Return the lines below that contain the word "some".
Given records section start
-- ==== Sys2Proof/Machine/Names.lean ====
section
/-! DEFINITION. The dictionary entries by name: each is its key, index × 256 + sub-index (R36), as the
 spec's dictionary tables give it. An entry of a port, pack, unit or lane takes its number. -/

namespace Sys2Proof.Machine.E
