/-- Σ w_j × residue over a list of values in position order from a first position's weight (R266). -/
def residueFrom (w : Nat) (as : List Int) (acc : Nat) : Nat :=
  match as with
  | [] => acc
  | a :: r => residueFrom (w * 37 % resP) r ((acc + w * residueA a) % resP)

/-- The residue of a chunk's values (R266). -/
def residueList (as : List Int) : Nat := residueFrom 37 as 0

/-- Sum of two residues. -/
def resAdd (a b : Nat) : Nat := (a + b) % resP

/-- Difference of two residues. -/
def resSub (a b : Nat) : Nat := (a + (resP - b % resP)) % resP

/-- One bit of the CRC-64. -/
def crc64Bit (c : Nat) : Nat := if 2 ^ 63 ≤ c then (c * 2 % 2 ^ 64) ^^^ 0x42F0E1EBA9EA3693 else c * 2

/-- One byte of the CRC-64. -/
def crc64Byte (c : Nat) (b : Byte) : Nat :=
  crc64Bit (crc64Bit (crc64Bit (crc64Bit (crc64Bit (crc64Bit (crc64Bit (crc64Bit (c ^^^ (b.toNat * 2 ^ 56)))))))))

/-- CRC-64, ECMA-182, not reflected, zero initial value and final XOR (R269). -/
def crc64 (bs : List Byte) : Nat := bs.foldl crc64Byte 0

/-! ## Packed exact form (R254 to R257) -/

/-- Bits that hold an integer in two's complement; none for zero (R257). -/
def intWidth (a : Int) : Nat := if a = 0 then 0 else if 0 < a then Nat.log2 a.toNat + 2 else (if a = -1 then 1 else Nat.log2 (-a - 1).toNat + 2)

/-- The number of low zero bits of a positive natural, at most `fuel`. -/
def lowZeros (n fuel : Nat) : Nat :=
  match fuel with
  | 0 => 0
  | f + 1 => if n % 2 = 1 then 0 else 1 + lowZeros (n / 2) f

/-- LOW of a run: the least number of low zero bits of the non-zero values (R257). -/
def runLow (xs : List Exact) : Nat :=
  let zs := (xs.filter (fun x => x.a != 0)).map (fun x => lowZeros x.a.natAbs 317)
  match zs with
  | [] => 0
  | z :: r => r.foldl min z

/-- WIDTH of a run under a LOW. -/
def runWidth (xs : List Exact) (low : Nat) : Nat := (xs.map (fun x => intWidth (x.a / 2 ^ low))).foldl max 0

/-- SPEC of a run. -/
def runSpec (xs : List Exact) : Nat := if xs.all (fun x => x.cls = .finite) then 0 else 1

/-- Whether a run fits one cell (R255). -/
def runFits (xs : List Exact) : Bool :=
  xs.length * (runWidth xs (runLow xs) + 3 * runSpec xs) ≤ 464 && xs.length ≤ 16383

/-- The largest run from the head of a list that fits, by its length (R257). -/
def runLen (xs : List Exact) (n fuel : Nat) : Nat :=
  match fuel with
  | 0 => n
  | f + 1 => if n < xs.length && runFits (xs.take (n + 1)) then runLen xs (n + 1) f else n

/-- The bits of a run's fields, most significant first (R254). -/
def runFields (xs : List Exact) (low width spec : Nat) : Nat × Nat :=
  xs.foldl (fun (acc : Nat × Nat) x =>
    let a := (acc.1 * 2 ^ width + ofSigned width (x.a / 2 ^ low), acc.2 + width)
    if spec = 1 then (a.1 * 8 + x.cls.code, a.2 + 3) else a) (0, 0)

/-- The payload of one packed cell (R254). -/
def packedPayload (first : Nat) (xs : List Exact) : List Byte :=
  let low := runLow xs
  let width := runWidth xs low
  let spec := runSpec xs
  let head := ((((first * 2 ^ 14 + xs.length) * 2 ^ 9 + width) * 2 ^ 9 + low) * 2 + spec) * 2
  let (v, n) := runFields xs low width spec
  beBytes 6 head ++ beBytes 58 (v * 2 ^ (464 - n))

/-- The packed cells of values from a position on (R257). -/
def packCells (first : Nat) (xs : List Exact) (fuel : Nat) : List (List Byte) :=
  match fuel with
  | 0 => []
  | f + 1 =>
    if xs = [] then []
    else
      let n := max 1 (runLen xs 0 xs.length)
      packedPayload first (xs.take n) :: packCells (first + n) (xs.drop n) f

/-- A packed cell read: FIRST and the values (R254, R255); none where a condition of R255 that needs no more than
the cell and COUNT breaks, or a CLASS code is reserved. -/
def readPacked (count : Nat) (bs : List Byte) : Option (Nat × List Exact) :=
  let h := beNat (bs.take 6)
  let first := bits h 34 14
  let n := bits h 20 14
  let width := bits h 11 9
  let low := bits h 2 9
  let spec := bits h 1 1
  let v := beNat (slice bs 6 58)
  let per := width + 3 * spec
  if n = 0 || 317 < width + low || (width = 0 && low != 0) || 464 < n * per || count < first + n then none
  else
    let xs := (List.range n).map (fun i =>
      let lo := 464 - (i + 1) * per
      let cls := if spec = 1 then EClass.ofCode (bits v lo 3) else some .finite
      cls.map (fun c => (⟨c, (if width = 0 then 0 else toSigned width (bits v (lo + 3 * spec) width)) * 2 ^ low⟩ : Exact)))
    if xs.all (·.isSome) then some (first, xs.filterMap id) else none

end Sys2Proof.Machine
end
Given records section end
- Task answer:
      let cls := if spec = 1 then EClass.ofCode (bits v lo 3) else some .finite
    if xs.all (·.isSome) then some (first, xs.filterMap id) else none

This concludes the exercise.